Чтобы встряхнуться, я поднялся, потянул на себя деревянную раму окна – впустил сырой уличный воздух. Открыл дверь, придавив бумаги на столе тяжелым расчерченным пособием бедренной кости, чтобы не разлетелись от сквозняка.
Яд – это вещество, поступающее в организм извне… Извне. Но как? На свет, растрепанным крупным белым мотыльком, заглянул наш профессор. Выслушал меня, не торопясь прикрыл дверь и заметил:
– Яды – хитрая штука! С ними не всегда можно быть уверенным. Кстати, мне звонили! Расспрашивали о вас. Дал вам, – он задумчиво огладил бороду, – вполне, вполне… характеристику.

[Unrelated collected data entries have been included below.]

/-- Writes the frame and takes the task off its cores (R361 steps 7, 8). -/
def writeFrame (s : State) (t : Nat) (x : Task) : State :=
  let (bytes, coff) := frameImage s t x
  let copies := runningCopies s t x
  let s0 := (taskCtxs s t x).foldl (fun s p => s.modCtx p.1 p.2.1 fun c => { c with frame := { c.frame with bpc := c.pc } }) s
  let ctxs := taskCtxs s0 t x
  let data := ctxs.foldl (saveTile s0) (x.grants.foldl (saveGrant s0) {})
  let queues := (liveWaves s t).flatMap fun p => p.2.frags.map fun f => (p.1, f.num, queuePos s p.1 p.2 f.num)
  let own (k : Nat) : Bool := ((kfind s.waves k).map (·.task)) = some t
  let qwaits := s.qwaits.filterMap fun p =>
    let l := p.2.filter fun q => own q.1
    if l = [] then none else some (p.1, l)
  let s1 := s0.writeFrameAt t 0 bytes
  let s2 := ctxs.foldl (fun s p => s.writeGateFrame p.1 p.2.1) s1
  let late (p : Nat × Copy) : Nat × Copy :=
    match copies.findIdx? (fun (c : Nat × Nat × Nat) => c.1 = p.1) with
    | some i => (p.1, { p.2 with ctxCore := 256, late := some (coff + 16 * i) })
    | none => p
  let s3 : State := { s2 with copies := s2.copies.map late }
  let ks := (s3.waves.filter fun p => p.2.task = t).map (·.1)
  let s4 := ks.foldl (fun s k => (s.leaveCore k).modWave k fun w => { w with resident := false }) s3
  let s5 := x.grants.foldl (fun s g => freeGrant s t x.launch g) s4
  s5.modTask t fun y => { y with grants := [], data := { data with queues, qwaits, grants := x.grants } }

/-! ### Restoring (R362) -/

/-- An offset of an old window in the new placement: the load entries that address scratchpads follow their windows. -/
def moveSpace (old new : List Grant) (sp : Space) (a : Nat) : Space × Nat :=
  match sp with
  | .scratch c =>
    match old.find? fun g => g.core = c && g.winBase ≤ a && a < g.winBase + g.winLen with
    | some g =>
      match new.find? fun h => h.blk = g.blk && h.part = g.part with
      | some h => (.scratch h.core, a - g.winBase + h.winBase)
      | none => (sp, a)
    | none => (sp, a)
  | _ => (sp, a)

/-- The number in its new partition of a summary buffer that a wave of partition `prt` had under `n`. -/
def moveSum (og ng : Option Grant) (prt n : Nat) : Nat :=
  let nums (g : Option Grant) : List Nat :=
    match g with
    | none => []
    | some g => ((kfind g.sums prt).or (g.sums.head?.map (·.2))).getD []
  (nums ng).getD ((nums og).findIdx fun i => i = n) n

/-- A load entry reissued: what had been read of it is read again, and a SUMLD fills the buffer that the block has now. -/
def reissue (old new : List Grant) (sum : Nat → Nat) (e : Entry) : Entry :=
  match e.kind with
  | .load sc d width regs t parts =>
    let lane (x : LaneAcc) : LaneAcc :=
      match x.addr with
      | some a => let r := moveSpace old new x.space a; { x with space := r.1, addr := some r.2, got := [] }
      | none => x
    { e with kind := .load sc d width regs t (parts.map fun p => (p.1, p.2.map lane)), earlier := [] }
  | .sumLoad n a _ => { e with kind := .sumLoad (sum n) a [], earlier := [] }
  | _ => e

/-- A hardware queue's key in the new placement. -/
def moveQueue (old new : List Grant) (q : Nat) : Nat :=
  match moveSpace old new (.scratch (q / 2 ^ 20)) (q % 2 ^ 20) with
  | (.scratch c, a) => scratchKey c a
  | _ => q

/-- What a restored fragment is: one that was issuing returns to its queue's head and a parked one replays its load; every other is as it
was saved (R60, R286, R356). -/
def FragSt.restored (queue : Nat → Nat) : FragSt → FragSt
  | .issuing | .parked _ | .parkedFree _ => .ready
  | .waiting (.queue q) => .waiting (.queue (queue q))
  | st => st

/-- The fragment whose watch halt a record reports: the resume lets it pass the watch units once (R367). A record of a bundle names none. -/
def haltedFrag (rec : Option (List Word)) : Option Nat :=
  match rec with
  | some (_ :: who :: _) => if bit who.toNat 18 then none else some (bits who.toNat 11 8)
  | _ => none

/-- A wave on its new core, with its faulting instructions to be accepted afresh. -/
def restoreWave (old : List Grant) (g : Grant) (new : List Grant) (w : Wave) : Wave :=
  let og := old.find? fun h => h.blk = g.blk && h.part = g.part
  { w with
    core := g.core
    resident := true
    cur := none
    npFault := none
    watchRec := none
    frags := w.frags.map fun f =>
      { f with
        st := FragSt.restored (moveQueue old new) f.st
        wskip := if haltedFrag w.watchRec = some f.num then some f.pc else f.wskip }
    replay := w.replay.map (reissue old new (moveSum og (some g) w.part)) }

/-! ### Token images read back (R55) -/

/-- `n` bytes of a frame in memory, as a number. -/
def State.frameNat (s : State) (f : FrameLoc) (o n : Nat) : Nat := ofBytes ((List.range n).map fun j => s.rdH (FrameLoc.key f (o + j)))

/-- The three words of a token's image at an offset in a frame. -/
def tokenWords (s : State) (f : FrameLoc) (o : Nat) : Nat × Nat × Nat := (s.frameNat f o 8, s.frameNat f (o + 8) 8, s.frameNat f (o + 16) 8)

/-- Whether a token's image is one that a restore refuses. -/
def badToken (x : Nat × Nat × Nat) : Bool :=
  bits x.1 63 62 = 3 || 17 ≤ bits x.1 61 57 || bits x.1 56 54 ≠ 0 || bits x.2.2 63 54 ≠ 0 ||
  (bits x.1 63 62 = 2) != (bits x.2.1 31 0 ≠ 0)

/-- A token with the fields of its image. -/
def Token.ofImage (t : Token) (x : Nat × Nat × Nat) : Token :=
  { t with
    st := BitVec.ofNat 2 (bits x.1 63 62)
    exp := BitVec.ofNat 5 (bits x.1 61 57)
    jpc := BitVec.ofNat 54 (bits x.1 53 0)
    arr := BitVec.ofNat 32 (bits x.2.1 63 32)
    ipm := BitVec.ofNat 32 (bits x.2.1 31 0)
    ipc := BitVec.ofNat 54 (bits x.2.2 53 0) }

/-- Offsets of a task's wave records from its frame's base. -/
def waveOffsets : Nat → List (Nat × Wave) → List (Nat × Nat)
  | _, [] => []
  | o, (k, w) :: l => (k, o) :: waveOffsets (o + 6208 + 128 * w.alloc + 320 * w.loads.length) l

/-- A wave's tokens as its record at offset `o` holds them, and the lowest token that a restore refuses. -/
def readTokens (s : State) (w : Wave) (f : FrameLoc) (o : Nat) : Wave × Option Nat :=
  (List.range 16).foldl (fun st i =>
    let x := tokenWords s f (o + 320 + 24 * i)
    if badToken x then (st.1, st.2.or (some i)) else (st.1.setTok i ((st.1.tok i).ofImage x), st.2)) (w, none)

/-- Token misuse found by a restore, in the lowest-numbered fragment; the rules do not say which of R117's reasons it has (R55, log entry 80). -/
def tokenTrap (s : State) (k tok : Nat) : State :=
  match kfind s.waves k with
  | none => s
  | some w =>
    match w.frags.find? fun f => w.frags.all fun g => f.num ≤ g.num with
    | none => s
    | some f =>
      let s1 := if f.st = .ready then s.dequeue w.core w.part k f.num else s
      takeTrap { s1 with cur := {} } k w f { kind := 0x21, detail := tok + 16 * (1 + Config.freeNat s.ctr 9000 % 5) }

/-- The wave records' tokens return to the waves of a task; malformed ones trap. -/
def restoreTokens (s : State) (t : Nat) (f : FrameLoc) : State :=
  let at_ := waveOffsets 64 (liveWaves s t)
  let bad := at_.filterMap fun p => (kfind s.waves p.1).bind fun w => (readTokens s w f p.2).2.map fun i => (p.1, i)
  let s1 := at_.foldl (fun st p => st.modWave p.1 fun w => (readTokens s w f p.2).1) s
  bad.foldl (fun s p => tokenTrap s p.1 p.2) s1

/-- A grant's window with every byte zero. -/
def Core.clearWindow (x : Core) (g : Grant) : Core :=
  { x with scratch := x.scratch.filter fun p => !(g.winBase ≤ p.1 && p.1 < g.winBase + g.winLen) }

/-- Loads a grant's window and buffers from the frame. -/
def restoreGrant (s : State) (d : FrameData) (g : Grant) : State :=
  let own (b p : Nat) : Bool := b = g.blk && p = g.part
  let win := (d.windows.find? fun x => own x.blk x.part).map (·.bytes)
  let s0 := s.setCore g.core ((s.core g.core).clearWindow g)
  let s1 := s0.wrScratch g.core ((win.getD []).map fun p => (g.winBase + p.1, p.2))
  let s2 := (d.cbufs.filter fun x => own x.blk x.part).foldl (fun s x =>
    let c := s.core g.core
    let n := g.cbs.getD x.n 8
    s.setCore g.core { c with
      cbufs := kset {} c.cbufs n x.buf
      cbWriters := kset [] c.cbWriters n x.writers
      cbReaders := kset [] c.cbReaders n x.readers }) s1
  let s3 := (d.banks.filter fun x => own x.blk x.part).foldl (fun s x =>
    x.banks.zipIdx.foldl (fun s b => s.setBank g.core (g.bankBase + b.2) b.1) s) s2
  (d.sums.filter fun x => own x.blk x.part).foldl (fun s x =>
    let c := s.core g.core
    let p : Part := kget {} c.parts x.prt
    s.setCore g.core { c with parts := kinsert c.parts x.prt { p with sums := kset [] p.sums ((kget [] g.sums x.prt).getD x.n 4) x.buf } }) s3

/-- Loads a tile context from the frame into the lowest free context of its core, its slots and its banks; `was` is the core that it
left, `fresh` whether a bundle that has met a not-present fault is now accepted afresh by its whole team (R239, R261). Its copies that
have gone on are the new core's from now on (R219), and an RFT of its handler finds it there (R196). -/
def restoreTile (s : State) (was : Nat) (g : Grant) (fresh : Bool) (t : SavedTile) : State :=
  match (List.range 4).find? fun n => (kfind (s.core g.core).ctxs n).isNone with
  | none => s
  | some n =>
    let s1 := t.slots.foldl (fun s p => s.setSlot g.core p.1 { p.2 with holder := some n }) s
    let s2 := t.banks.zipIdx.foldl (fun s b => s.setBank g.core (g.bankBase + b.2) b.1) s1
    let c := { t.ctx with bankBase := g.bankBase, npFault := false, frame := { t.ctx.frame with ctx := n } }
    let c := if fresh then { c with stopped := false } else c
    let ids := c.unsealed ++ c.batches.flatMap (·.2)
    let mine (p : Nat × Copy) : Nat × Copy := if ids.contains p.1 then (p.1, { p.2 with core := g.core, ctxCore := g.core, frag := n }) else p
    let s3 : State := { s2 with copies := s2.copies.map mine }
    let follows (x : TrapSave) : TrapSave := if x.tile = some (was, t.ctx.frame.ctx) then { x with tile := some (g.core, n) } else x
    c.waves.foldl (fun s k => s.modWave k fun w => { w with trapSave := w.trapSave.map follows }) ((s3.setCtx g.core n c).writeGateFrame g.core n)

Я заикнулся о том, что благодарен и знаю, зачем и кто звонил. Но он, жестом останавливая меня, продолжил о ядах:
– Люди любят неверно цитировать Парацельса. С его Alle Dinge sind Gift. Мол, «все – яд, все – лекарство; то и другое определяет доза». Однако же, как вам известно, на самом деле он говорил о том, что все есть яд! И только доза делает вещество неядовитым.
Вместе со мной профессор еще раз сделал пробу. И, убедившись в моей правоте, развел руками:
– Нету, голубчик. Ни следа. Что будете делать? – Он разглядывал отчет с результатами проб с любопытством малыша у рождественской ели. Загадка явно привела его в восторг. Я заговорил вслух, профессор внимательно слушал.
– Жертва может получить свою дозу яда несколькими способами. Положим, если не с пищей, то посредством инъекции!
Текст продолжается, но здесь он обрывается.